Nematodes are microscopic roundworms. There are both good and bad nematodes. Many nematodes live in our soils and are
beneficial. But there are a number of
harmful species that attack plants. These nematodes insert their stylet mouth-part, much like a hypodermic
needle, into the tissue and suck out the plant juices.
Plants which are infested with nematodes may exhibit symptoms of stunting, yellowing and wilting. Further symptoms may be smaller and fewer leaves, and smaller fruit. Also, due to this feeding, the root knot nematode, in particular, will cause the plant cells to rapidly enlarge, thus developing characteristic bumps or knots on the roots.
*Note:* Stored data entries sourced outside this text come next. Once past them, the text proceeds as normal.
/-- The DRAM controller (chapter 10). -/
structure Dram where
  rq     : List DrRead
  wq     : List DrWrite
  /-- The last 64 commands issued, newest first (Table 10.9). -/
  cmds   : List Nat
  /-- The history taken at the last freeze (`DR_HIST`). -/
  hist   : List Nat
  /-- Uncorrectable granules, by address. -/
  bad    : List Nat
  /-- A training in progress: its cause and the slots of its commands (R283). -/
  train  : Option (Nat × List Nat)
  /-- A frequency change pending: slot, `FREQ`, and whether it is deferred behind a training (R285). -/
  freq   : Option (Nat × Nat × Bool)
  /-- A thaw in progress: slot, FLUSH_READS, held writes and held reads left (R288). -/
  thaw   : Option (Nat × Bool × Nat × Nat)
  /-- Maximum temperature of each DRAM layer at the last training (R283). -/
  temps  : List Int
  deriving DecidableEq, Repr

/-- A packet that waits to cross a port (R344, R349). -/
structure WwPkt where
  /-- `WTYPE`, header and fields. -/
  kind   : Nat
  head   : List Nat
  fields : List Nat
  /-- Flits still to send, the header among them. -/
  left   : Nat
  deriving DecidableEq, Repr

/-- One Windway port's link (R337, R338, R349, R352). -/
structure WwPort where
  /-- The partner's unique ID, as training gave it. -/
  uid     : Nat
  /-- SEQ of the next frame to send; frames sent and not acknowledged, oldest first: SEQ and resends. -/
  txSeq   : Nat
  unacked : List (Nat × Nat)
  /-- Packets that wait for the window of 64, oldest first; the slot of the weighted frame that comes next; frames sent since
  the last one of HOLD_ANN, XG_FAULT or PROBE (R302, R349). -/
  line    : List WwPkt
  slot    : Nat
  calm    : Nat
  /-- SEQ of the next frame to accept, and whether the present gap has had its NAK. -/
  rxSeq   : Nat
  gap     : Bool
  /-- CRC errors in the present 1 ms window, and lane check failures of each lane in failing frames. -/
  errs    : Nat
  fails   : List Nat
  /-- The partner's last time code and this device's time at its arrival; one-way delay; in twelfths of a picosecond. -/
  heard   : Option (Nat × Nat)
  delay   : Nat
  deriving DecidableEq, Repr

/-- A device as the root's discovery found it: unique ID, path from the root, and for each port its state, the partner's
unique ID and the partner's port (Table 13.2). -/
structure WwNode where
  uid   : Nat
  path  : List Nat
  ports : List (Nat × Nat × Nat)
  deriving DecidableEq, Repr

/-- A discovery or route change at the root (Tables 13.2, 13.5). -/
structure WwChange where
  /-- The slot of its command; none for an automatic one. -/
  slot  : Option Nat
  /-- It began as a discovery. -/
  disc  : Bool
  /-- The root writes the routes it computes (mode 0). -/
  write : Bool
  /-- 0 collecting replies, 1 waiting for OLD to be 0, 2 path writes, 3 switches. -/
  phase : Nat
  /-- Acknowledgements still expected. -/
  acks  : Nat
  deriving DecidableEq, Repr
What to do? If root knot nematodes are in your garden, take it seriously. Eradicating the garden of nematode pests is highly unlikely, but they can be managed with good sanitary procedures. Here are some measures:
·
Apply organic matter (OM) to the soil. OM will encourage the growth of beneficial
organisms, fungi, bacteria and good nematodes. They, in turn, will ‘attack’ the plant parasitic nematodes and deplete
their numbers. A note of interest, there
is one species of fungus that forms loops with its fungal threads. Nematodes will become stuck in these loops,
which will actually tighten, and eventually the nematode dies.
·
Crop rotation
Do not replant the same crop or any susceptible crop into infested soil. For instance, if you discover root knot
nematodes on your cucumbers, plant a resistant crop, like garlic or corn, in
place of the cucumbers. For best
results, do not plant with a susceptible crop for 3 years.
·
Keep the soil fallow. A more drastic form of
crop rotation is simply keeping the infested area fallow. This starves the nematodes. Do not allow any
crop, even weeds to grow there. But do add organic matter. Again, 3 years is
best.
·
Soil sterilization This involves covering the
infested area with a piece of clear plastic for at least one month and
preferably two. This should be done
during the hottest part of the year. In
hot climates with clear skies, enough heat can be produced underneath this tarp
to kill most of the nematodes.
·
Plan resistant varieties. The best control
against nematodes is to use resistant varieties. You may notice on a tomato
seed package the letters VFN. This means
that the variety is resistant to the fungus, Verticillium and Fusarium
and to the root knot nematode. Such
varieties include Celebrity and Better Boy. Asparagus, corn, garlic, onion, strawberry, zinnia, salvia and marigolds
are also resistant to root knot nematode.
Most Important: DO NOT SPREAD CONTAMINATED SOIL
Perhaps the most important aspect of controlling nematodes
is to stop them from spreading throughout the garden. If your tomato patch is newly infested with
nematodes, keep those nematodes there. Nematodes will slowly spread in the soil
by themselves. Don’t help them by
carrying soil from the infested area to other areas, or by carrying around
contaminated dirt clinging to garden tools and shoes. Work in an infested area last. Always clean tools
and shoes. Be cautious when receiving
potted plants from other gardens or even from a nursery that has non-sterilized
soil.
Marigolds have
been reported for many years as a way of reducing the nemotode populations. The
French marigolds are most effective; varieties include Nemagold, Petite Blanc,
Queen Sophia, and Tangerine. Unfortunately,
planting a few marigolds next to each susceptible plant will NOT eliminate the
problem. To be effective, the entire infested area needs to be planted in
marigolds, each plant about 7 inches apart. The flowers must be planted for a minimum of two months and then turned
under. The area also needs to be kept free of weeds. Then, root knot sensitive
plants can be planted back into that area the following planting season. Replanting
marigolds every other year will almost certainly be necessary.